Irrespective of the deviating absolute levels, we can compare the month-to-month variability in the GEM concentrations at Maïdo as observed by the Tekran and the PASs (Fig. 1). Some similarities are apparent, specifically higher than average levels during deployments 1 (November), 7 and 8 (May and June) and lower than average levels during deployments 4, 5 and 6 (February to April, i.e., Austral autumn). Only for deployments 2 and 3, are there clear discrepancies between the two sampling approaches. Higher GEM levels during Austral winter may be related to emission from biomass burning in Southern Africa, with long-range transport to the Maïdo Observatory in the lower free troposphere. In other words, despite the positive bias of the PAS deployed at RU-MO, the technique may be able to capture some of the seasonal GEM concentration variability.

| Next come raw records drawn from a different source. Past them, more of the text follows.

-- ==== Sys2Proof/Machine/Flash.lean ====
section
/-! DEFINITION. The flash: its layout and the operations LOADER uses on it (R393). -/

namespace Sys2Proof.Machine

def bootABase : Nat := 0x00000000
def bootBBase : Nat := 0x00001000
def activeBase : Nat := 0x00010000
def stagingBase : Nat := 0x01810000
/-- The trim block's offset in a slot. -/
def trimOffset : Nat := 0x017FF000
/-- The size of a slot. -/
def slotSize : Nat := 0x01800000
def scratchBase : Nat := 0x03010000
def swapLogBase : Nat := 0x03020000
def settingsABase : Nat := 0x03030000
def settingsBBase : Nat := 0x03070000
def settingsSize : Nat := 0x00040000
def calABase : Nat := 0x030B0000
def calBBase : Nat := 0x030B1000
def logBase : Nat := 0x030C0000
/-- Entries of the health log area: 3,904 sectors of 128 (R429). -/
def logEntries : Nat := 3904 * 128
def flashSize : Nat := 0x04000000

/-- Read bytes of the flash. -/
def flashRead (m : Mems) (h : Hw) (a n : Nat) : List Byte := readN m h .flash a n

/-- Read words of the flash. -/
def flashWords (m : Mems) (h : Hw) (a n : Nat) : List Word := readWords m h .flash a n

/-- Erase a range of whole sectors. -/
def flashErase (a n : Nat) (h : Hw) : Hw := put .flash a (List.replicate n 0xFF) h

/-- Program bytes where LOADER has erased before: they read as programmed. -/
def flashProgram (a : Nat) (bs : List Byte) (h : Hw) : Hw := put .flash a bs h

/-- Bytes that no rule states: free values (log 10). -/
def freeBytes : Nat → Hw → List Byte × Hw
  | 0, h => ([], h)
  | n + 1, h =>
    let (k, h) := drawNat h
    let (bs, h) := freeBytes n h
    (BitVec.ofNat 8 k :: bs, h)

/-! ## LOADER's order (R395) -/

/-- The elapsed tick at which an item of flash work arrived. -/
def jobCame : Job → Nat
  | .chunk came .. => came
  | .rollStage came _ => came

/-- The stores of Bell models that running MARKs ask for (R169): when each was issued. -/
def modelStores (h : Hw) : List Nat :=
  h.sched.graphs.flatMap fun g => g.tasks.filterMap fun x =>
    let commit := fld (wordAt x.desc 0) 0 4 == 10 && fld (wordAt x.desc 8) 0 4 == 1
    if commit && x.pieces.contains (.running none) then some x.issuedEl else none

/-- The arrival of every item that LOADER has before it: chunks and staging, calibration and settings stores, log
entries. -/
def loaderItems (h : Hw) : List Nat :=
  h.update.jobs.map jobCame ++ modelStores h ++ h.health.buffer.map (·.since) ++
    (match h.cal.run with
    | some r => if r.phase = .store then [r.timer] else []
    | none => [])

/-- LOADER's turn has come to an item that arrived at a tick: none that waits arrived before it. -/
def loaderTurn (came : Nat) (h : Hw) : Bool := (loaderItems h).all (came ≤ ·)

/-- A record later than another by SEQ (R143). -/
def laterSeq (x y : Nat) : Bool :=
  let d := (x + 2 ^ 32 - y) % 2 ^ 32
  decide (1 ≤ d) && decide (d ≤ 2 ^ 31)

end Sys2Proof.Machine
end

Variability in GEM air concentrations on La Réunion

Fig. 2 displays the GEM concentrations derived from the PAS deployed at six of the sites on La Réunion as a function of time. The temporal variability in the PAS-derived air concentrations on La Réunion is small and no consistent seasonal pattern emerges when comparing the trends at the different sites. Piton Bleu potentially had higher GEM levels in the summer of 2017/18 (samples 2 to 5) (Fig. 2), whereas the opposite appears to have been the case at the Maïdo Observatory (Fig. 1). The spatial variability of GEM levels on the island is also generally small. When disregarding sites EC and MLF, the standard deviation in the average levels at UR, MO, VS, PB, and PPA is only 6.5%, which is likely smaller than the uncertainty in these values, when judged based on duplicate precision. The one sample at the eruptive cone (EC) may have recorded slightly higher concentrations than the rest of the island, but this value is highly uncertain because of the extremely short sampling time. Interestingly, the levels in the forest at MLF were consistently lower than elsewhere on the island and MLF stands out as the only densely vegetated site. One possible explanation is efficient uptake of GEM in vegetation.38 The forest at MLF has been found to be a net sink for methane and nitrous oxide39 and the PAS has been shown to be able to decipher the seasonal concentration differences caused by uptake in forest vegetation.28,29

Discussion

One of the objectives of this research project was to delineate the realm of what is possible in terms of monitoring GEM with PASs. It has to be concluded that the recording of atmospheric GEM levels under the conditions prevailing on the Antarctic Plateau appears presently not feasible with PASs for a combination of reasons:

- The logistics of bringing samplers to and from such a remote sampling site are too complex to completely exclude the possibility of sampler contamination. Along their convoluted shipping routes, the samplers will encounter too many environments (planes, ships, trucks, storage places, etc.) with unknown, but possibly quite high GEM levels (e.g., ref. 30). While we were partially successful in reducing field blank contamination, e.g., be placing samplers in individual glass jars, even this measure proved insufficient in the case of the Concordia station deployments. It is conceivable that container seals may have failed when samplers were exposed to very low temperatures during transit to and from DMC.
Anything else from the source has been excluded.